Commenters reached for history to frame their answers. Many noted clear parallels with the dot com era: transformational technology, a surge of investment, and uncertainty about killer use cases. Some invoked specific comparisons, including the Cisco story from the internet era and the modern parallel of Nvidia, while others pointed out major differences: established, profitable platform companies exist now; winners from past cycles like amazon and microsoft emerged and dominated. Several contributors warned of a reckoning driven by underlying economics — high hardware and energy costs, large training bills, and startups burning cash on chipsets or API access. One comment flagged that core model developers are beginning to build vertically, and companies such as amazon, google, tesla and microsoft are creating their own chips to reduce dependence on vendors using proprietary stacks like cuda.
Views diverged on scale and shape. Some predicted a full bubble burst similar to 2000, with long recoveries and bankruptcies. Others expected a softer deflation: hype fading into an S curve where many firms fail and a smaller set of incumbents consolidate power.
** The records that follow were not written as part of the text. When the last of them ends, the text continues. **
-- ==== Sys2Proof/Laws/Ops.lean ====
section
/-!
SUPPORT. Registers and their fields after a write, and what each shared operation can do.
-/
namespace Sys2Proof.Machine

open Sys2Proof

/-! ### Bit fields -/

theorem bitsOf_lt (w : Word) (lo n : Nat) : bitsOf w lo n < 2 ^ n := Nat.mod_lt _ (Nat.two_pow_pos n)

theorem setBits_toNat (w : Word) (lo n v : Nat) (h : lo + n ≤ 32) :
    (setBits w lo n v).toNat = w.toNat % 2 ^ lo + v % 2 ^ n * 2 ^ lo + w.toNat / 2 ^ (lo + n) * 2 ^ (lo + n) := by
  have hw : w.toNat < 2 ^ 32 := w.isLt
  have h1 : w.toNat / 2 ^ lo % 2 ^ n * 2 ^ lo ≤ w.toNat := by
    calc w.toNat / 2 ^ lo % 2 ^ n * 2 ^ lo ≤ w.toNat / 2 ^ lo * 2 ^ lo := Nat.mul_le_mul_right _ (Nat.mod_le _ _)
      _ ≤ w.toNat := Nat.div_mul_le_self _ _
  have h2 : w.toNat / 2 ^ (lo + n) = w.toNat / 2 ^ lo / 2 ^ n := by rw [Nat.pow_add, Nat.div_div_eq_div_mul]
  have h3 := Nat.div_add_mod (w.toNat / 2 ^ lo) (2 ^ n)
  have h4 := Nat.div_add_mod w.toNat (2 ^ lo)
  have e : w.toNat - w.toNat / 2 ^ lo % 2 ^ n * 2 ^ lo + v % 2 ^ n * 2 ^ lo =
      w.toNat % 2 ^ lo + v % 2 ^ n * 2 ^ lo + w.toNat / 2 ^ (lo + n) * 2 ^ (lo + n) := by
    rw [h2, Nat.pow_add]
    generalize w.toNat / 2 ^ lo = q at *
    generalize w.toNat = W at *
    generalize v % 2 ^ n = V at *
    have : q * 2 ^ lo = q / 2 ^ n * (2 ^ lo * 2 ^ n) + q % 2 ^ n * 2 ^ lo := by
      nth_rewrite 1 [← h3]; ring
    rw [Nat.mul_comm] at h4
    omega
  have hlt : w.toNat % 2 ^ lo + v % 2 ^ n * 2 ^ lo + w.toNat / 2 ^ (lo + n) * 2 ^ (lo + n) < 2 ^ 32 := by
    have a1 : w.toNat % 2 ^ lo < 2 ^ lo := Nat.mod_lt _ (Nat.two_pow_pos lo)
    have a2 : v % 2 ^ n < 2 ^ n := Nat.mod_lt _ (Nat.two_pow_pos n)
    have a3 : w.toNat / 2 ^ (lo + n) < 2 ^ (32 - (lo + n)) := by
      rw [Nat.div_lt_iff_lt_mul (Nat.two_pow_pos _), ← Nat.pow_add]
      have : 32 - (lo + n) + (lo + n) = 32 := by omega
      rw [this]; exact hw
    have b2 : v % 2 ^ n * 2 ^ lo + 2 ^ lo ≤ 2 ^ (lo + n) := by
      have : (v % 2 ^ n + 1) * 2 ^ lo ≤ 2 ^ n * 2 ^ lo := Nat.mul_le_mul_right _ a2
      rw [Nat.pow_add]; nlinarith
    have b3 : w.toNat / 2 ^ (lo + n) * 2 ^ (lo + n) + 2 ^ (lo + n) ≤ 2 ^ 32 := by
      have : (w.toNat / 2 ^ (lo + n) + 1) * 2 ^ (lo + n) ≤ 2 ^ (32 - (lo + n)) * 2 ^ (lo + n) := Nat.mul_le_mul_right _ a3
      rw [← Nat.pow_add] at this
      have e : 32 - (lo + n) + (lo + n) = 32 := by omega
      rw [e] at this; nlinarith
    omega
  unfold setBits
  rw [BitVec.toNat_ofNat, e, Nat.mod_eq_of_lt hlt]

/-- A field reads the value written to it. -/
theorem bitsOf_setBits (w : Word) (lo n v : Nat) (h : lo + n ≤ 32) : bitsOf (setBits w lo n v) lo n = v % 2 ^ n := by
  unfold bitsOf
  rw [setBits_toNat w lo n v h]
  have a1 : w.toNat % 2 ^ lo < 2 ^ lo := Nat.mod_lt _ (Nat.two_pow_pos lo)
  have e : w.toNat % 2 ^ lo + v % 2 ^ n * 2 ^ lo + w.toNat / 2 ^ (lo + n) * 2 ^ (lo + n) =
      w.toNat % 2 ^ lo + 2 ^ lo * (v % 2 ^ n + 2 ^ n * (w.toNat / 2 ^ (lo + n))) := by rw [Nat.pow_add]; ring
  rw [e, Nat.add_mul_div_left _ _ (Nat.two_pow_pos lo), Nat.div_eq_of_lt a1, Nat.zero_add, Nat.add_mul_mod_self_left, Nat.mod_mod]

/-- A field below another is not touched by a write to it. -/
theorem bitsOf_setBits_below (w : Word) (lo n v lo2 n2 : Nat) (h : lo + n ≤ 32) (h2 : lo2 + n2 ≤ lo) :
    bitsOf (setBits w lo n v) lo2 n2 = bitsOf w lo2 n2 := by
  unfold bitsOf
  rw [setBits_toNat w lo n v h]
  have e : w.toNat % 2 ^ lo + v % 2 ^ n * 2 ^ lo + w.toNat / 2 ^ (lo + n) * 2 ^ (lo + n) =
      w.toNat % 2 ^ lo + 2 ^ (lo2 + n2) * (2 ^ (lo - (lo2 + n2)) * (v % 2 ^ n + 2 ^ n * (w.toNat / 2 ^ (lo + n)))) := by
    have : 2 ^ lo = 2 ^ (lo2 + n2) * 2 ^ (lo - (lo2 + n2)) := by rw [← Nat.pow_add]; congr 1; omega
    rw [← Nat.mul_assoc, ← this, Nat.pow_add]; ring
  rw [← Nat.mod_mul_right_div_self, ← Nat.mod_mul_right_div_self, ← Nat.pow_add, e, Nat.add_mul_mod_self_left,
    Nat.mod_mod_of_dvd _ (Nat.pow_dvd_pow 2 h2)]

/-- A field above another is not touched by a write to it. -/
theorem bitsOf_setBits_above (w : Word) (lo n v lo2 n2 : Nat) (h : lo + n ≤ 32) (h2 : lo + n ≤ lo2) :
    bitsOf (setBits w lo n v) lo2 n2 = bitsOf w lo2 n2 := by
  unfold bitsOf
  rw [setBits_toNat w lo n v h]
  have a1 : w.toNat % 2 ^ lo < 2 ^ lo := Nat.mod_lt _ (Nat.two_pow_pos lo)
  have a2 : v % 2 ^ n < 2 ^ n := Nat.mod_lt _ (Nat.two_pow_pos n)
  have b2 : w.toNat % 2 ^ lo + v % 2 ^ n * 2 ^ lo < 2 ^ (lo + n) := by
    have : (v % 2 ^ n + 1) * 2 ^ lo ≤ 2 ^ n * 2 ^ lo := Nat.mul_le_mul_right _ a2
    rw [Nat.pow_add]; nlinarith
  have hh : 2 ^ lo2 = 2 ^ (lo + n) * 2 ^ (lo2 - (lo + n)) := by rw [← Nat.pow_add]; congr 1; omega
  rw [hh, ← Nat.div_div_eq_div_mul, ← Nat.div_div_eq_div_mul, Nat.mul_comm (w.toNat / 2 ^ (lo + n)),
    Nat.add_mul_div_left _ _ (Nat.two_pow_pos _), Nat.div_eq_of_lt b2, Nat.zero_add]

/-! ### Registers -/

@[simp] theorem regWord_set_self (m : Sparse Word) (k : Nat) (w : Word) : regWord (setRegWord m k w) k = w :=
  Sparse.get_set_self (resetWord k) m k w

theorem regWord_set_ne (m : Sparse Word) (k j : Nat) (w : Word) (h : j ≠ k) : regWord (setRegWord m k w) j = regWord m j :=
  Sparse.get_set_ne (resetWord k) m k j h w (resetWord j)

@[simp] theorem Lane.word_setWord_self (l : Lane) (k : Nat) (w : Word) : (l.setWord k w).word k = w := regWord_set_self l.regs k w

theorem Lane.word_setWord_ne (l : Lane) (k j : Nat) (w : Word) (h : j ≠ k) : (l.setWord k w).word j = l.word j :=
  regWord_set_ne l.regs k j w h

theorem Lane.word_wr_ne (l : Lane) (f : Fld) (v i j k : Nat) (h : k ≠ f.at_ i j) : (l.wr f v i j).word k = l.word k :=
  Lane.word_setWord_ne l _ _ _ h

/-- A field of a register reads the value written to it. -/
theorem Lane.rd_wr_self (l : Lane) (f : Fld) (v i j : Nat) (h : f.lo + f.w ≤ 32) : (l.wr f v i j).rd f i j = v % 2 ^ f.w := by
  simp only [Lane.rd, cfgRd, Lane.wr, Lane.setWord_regs, regWord_set_self]
  exact bitsOf_setBits _ _ _ _ h

/-- A field of another register keeps its value. -/
theorem Lane.rd_wr_ne (l : Lane) (f g : Fld) (v i j i2 j2 : Nat) (h : g.at_ i2 j2 ≠ f.at_ i j) :
    (l.wr f v i j).rd g i2 j2 = l.rd g i2 j2 := by
  simp only [Lane.rd, cfgRd, Lane.wr, Lane.setWord_regs, regWord_set_ne _ _ _ _ h]

/-- A field of the same register below or above the one written keeps its value. -/
theorem Lane.rd_wr_apart (l : Lane) (f g : Fld) (v i j i2 j2 : Nat) (h : f.lo + f.w ≤ 32) (hg : g.lo + g.w ≤ f.lo ∨ f.lo + f.w ≤ g.lo) :
    (l.wr f v i j).rd g i2 j2 = l.rd g i2 j2 := by
  by_cases hk : g.at_ i2 j2 = f.at_ i j
  · simp only [Lane.rd, cfgRd, Lane.wr, Lane.setWord_regs, hk, regWord_set_self]
    rcases hg with hg | hg
    · exact bitsOf_setBits_below _ _ _ _ _ _ h hg
    · exact bitsOf_setBits_above _ _ _ _ _ _ h hg
  · exact Lane.rd_wr_ne l f g v i j i2 j2 hk

theorem Lane.on_flag_self (l : Lane) (f : Fld) (b : Bool) (i j : Nat) (h : f.lo + f.w ≤ 32) (hw : 0 < f.w) :
    (l.flag f b i j).on f i j = b := by
  have h1 : 1 < 2 ^ f.w := Nat.one_lt_two_pow (by omega)
  simp only [Lane.on, Lane.flag, Lane.rd_wr_self l f b.toNat i j h]
  cases b <;> simp [Nat.mod_eq_of_lt h1]

/-! ### Shared operations -/

/-- A control message: on a link that is not up it does nothing, an invalid frame is discarded, and a valid one acts with its sender heard. -/
theorem Lane.control_cases (l : Lane) (code link : Nat) (h : CtlHdr) (f : LaneId → Lane → Lane) :
    (l.linkUp link = false ∧ l.control code link h f = l) ∨
    (l.linkUp link = true ∧ l.ctlOk code h = true ∧ l.control code link h f = f (l.peerOf link) (l.hear link)) ∨
    (l.linkUp link = true ∧ l.ctlOk code h = false ∧ l.control code link h f = l.discardFrame link) := by
  unfold Lane.control
  cases h1 : l.linkUp link <;> cases h2 : l.ctlOk code h <;> simp

end Sys2Proof.Machine
end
Practical concerns surfaced too: the rise of ´prompt engineer´ titles, uneven adoption, messy AI-generated code causing maintenance debt, and the risk that customers balk at rising prices as startups seek profitability. There was also the optimism that ´Artificial Intelligence´ may act as a productivity platform like the pc and office did, creating new jobs even as it destroys some roles.
In short, the thread concluded that outcomes are uncertain but probable: a major shake up is coming, many startups will not survive, and a smaller group of firms will dominate. Whether that plays out as a dramatic dot com-style implosion or a more gradual market correction remains contested; commenters mostly agreed the technology itself will persist and continue to reshape industries.